◆ **Information provided**
------------
-- ==== Sys2Proof/Decode.lean ====
section
/-! DEFINITION. The decoder (30_encoding.md), total on any bytes and rejecting by name, and after it the encoder, written
from the same tables. A decoder is a tree that asks for one byte after the other: its node `byte` is the `Fetch8()` of
rule R81. -/

namespace Sys2Proof

/-- The word whose low byte is `lo`: low byte first, in the instruction stream and in memory alike (20_memory.md rule
R55). -/
def joinBytes (hi lo : Byte) : Word := hi ++ lo

/-- Bits 7..0 of a word (10_state.md rule R22). -/
def loByte (x : Word) : Byte := x.extractLsb' 0 8

/-- Bits 15..8 of a word (10_state.md rule R22). -/
def hiByte (x : Word) : Byte := x.extractLsb' 8 8

/-- Why a byte sequence is not an instruction of this hardware (30_encoding.md rule R105 and the rules it names). -/
inductive DecodeError where
  /-- a first byte that the opcode map does not assign -/
  | unassigned (opcode : Byte)
  /-- a ModRM reg field that names no member of its group, MOV with segment field 1xx among them -/
  | extension (opcode : Byte) (reg : BitVec 3)
  /-- 0Fh, the POP CS pattern (rule R110) -/
  | popCs
  /-- 8Eh with reg = 01, MOV CS,r/m (rule R110) -/
  | movCs
  /-- a register form of an instruction that needs a memory operand (rule R106) -/
  | registerForm (opcode : Byte)
  /-- AAM or AAD with a second byte other than 0Ah (rule R111) -/
  | adjustBase (opcode second : Byte)
  /-- the bytes end inside the instruction (never at a step: a fetch offers six bytes) -/
  | truncated
  deriving DecidableEq, Repr

/-- A decoder: the instruction is known, or the bytes are no instruction, or one more byte is fetched. -/
inductive Decoder where
  | done (i : Instr)
  | fail (e : DecodeError)
  | byte (k : Byte → Decoder)

namespace Decoder

/-- Run a decoder on bytes, `n` of them fetched already: the instruction and its length. -/
def run : Decoder → List Byte → Nat → Except DecodeError (Instr × Nat)
  | .done i, _, n => .ok (i, n)
  | .fail e, _, _ => .error e
  | .byte _, [], _ => .error .truncated
  | .byte k, b :: bs, n => (k b).run bs (n + 1)

/-- `Fetch16()`: low byte, then high byte (rule R81). -/
def word (k : Word → Decoder) : Decoder :=
  .byte fun lo => .byte fun hi => k (joinBytes hi lo)

end Decoder

/-! ## Register numbers -/

/-- REG table (10_state.md rules R21 and R22). -/
def Reg.ofBits (b : BitVec 3) : Reg :=
  match b.toNat with
  | 0 => .axAl
  | 1 => .cxCl
  | 2 => .dxDl
  | 3 => .bxBl
  | 4 => .spAh
  | 5 => .bpCh
  | 6 => .siDh
  | _ => .diBh

def Reg.bits : Reg → BitVec 3
  | .axAl => 0
  | .cxCl => 1
  | .dxDl => 2
  | .bxBl => 3
  | .spAh => 4
  | .bpCh => 5
  | .siDh => 6
  | .diBh => 7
------------
◆ **Task objective**
Write the data out again. Match it word for word.

◆ **Result of this task**
-- ==== Sys2Proof/Decode.lean ====
section
/-! DEFINITION. The decoder (30_encoding.md), total on any bytes and rejecting by name, and after it the encoder, written
from the same tables. A decoder is a tree that asks for one byte after the other: its node `byte` is the `Fetch8()` of
rule R81. -/

namespace Sys2Proof

/-- The word whose low byte is `lo`: low byte first, in the instruction stream and in memory alike (20_memory.md rule
R55). -/
def joinBytes (hi lo : Byte) : Word := hi ++ lo

/-- Bits 7..0 of a word (10_state.md rule R22). -/
def loByte (x : Word) : Byte := x.extractLsb' 0 8

/-- Bits 15..8 of a word (10_state.md rule R22). -/
def hiByte (x : Word) : Byte := x.extractLsb' 8 8

/-- Why a byte sequence is not an instruction of this hardware (30_encoding.md rule R105 and the rules it names). -/
inductive DecodeError where
  /-- a first byte that the opcode map does not assign -/
  | unassigned (opcode : Byte)
  /-- a ModRM reg field that names no member of its group, MOV with segment field 1xx among them -/
  | extension (opcode : Byte) (reg : BitVec 3)
  /-- 0Fh, the POP CS pattern (rule R110) -/
  | popCs
  /-- 8Eh with reg = 01, MOV CS,r/m (rule R110) -/
  | movCs
  /-- a register form of an instruction that needs a memory operand (rule R106) -/
  | registerForm (opcode : Byte)
  /-- AAM or AAD with a second byte other than 0Ah (rule R111) -/
  | adjustBase (opcode second : Byte)
  /-- the bytes end inside the instruction (never at a step: a fetch offers six bytes) -/
  | truncated
  deriving DecidableEq, Repr

/-- A decoder: the instruction is known, or the bytes are no instruction, or one more byte is fetched. -/
inductive Decoder where
  | done (i : Instr)
  | fail (e : DecodeError)
  | byte (k : Byte → Decoder)

namespace Decoder

/-- Run a decoder on bytes, `n` of them fetched already: the instruction and its length. -/
def run : Decoder → List Byte → Nat → Except DecodeError (Instr × Nat)
  | .done i, _, n => .ok (i, n)
  | .fail e, _, _ => .error e
  | .byte _, [], _ => .error .truncated
  | .byte k, b :: bs, n => (k b).run bs (n + 1)

/-- `Fetch16()`: low byte, then high byte (rule R81). -/
def word (k : Word → Decoder) : Decoder :=
  .byte fun lo => .byte fun hi => k (joinBytes hi lo)

end Decoder

/-! ## Register numbers -/

/-- REG table (10_state.md rules R21 and R22). -/
def Reg.ofBits (b : BitVec 3) : Reg :=
  match b.toNat with
  | 0 => .axAl
  | 1 => .cxCl
  | 2 => .dxDl
  | 3 => .bxBl
  | 4 => .spAh
  | 5 => .bpCh
  | 6 => .siDh
  | _ => .diBh

def Reg.bits : Reg → BitVec 3
  | .axAl => 0
  | .cxCl => 1
  | .dxDl => 2
  | .bxBl => 3
  | .spAh => 4
  | .bpCh => 5
  | .siDh => 6
  | .diBh => 7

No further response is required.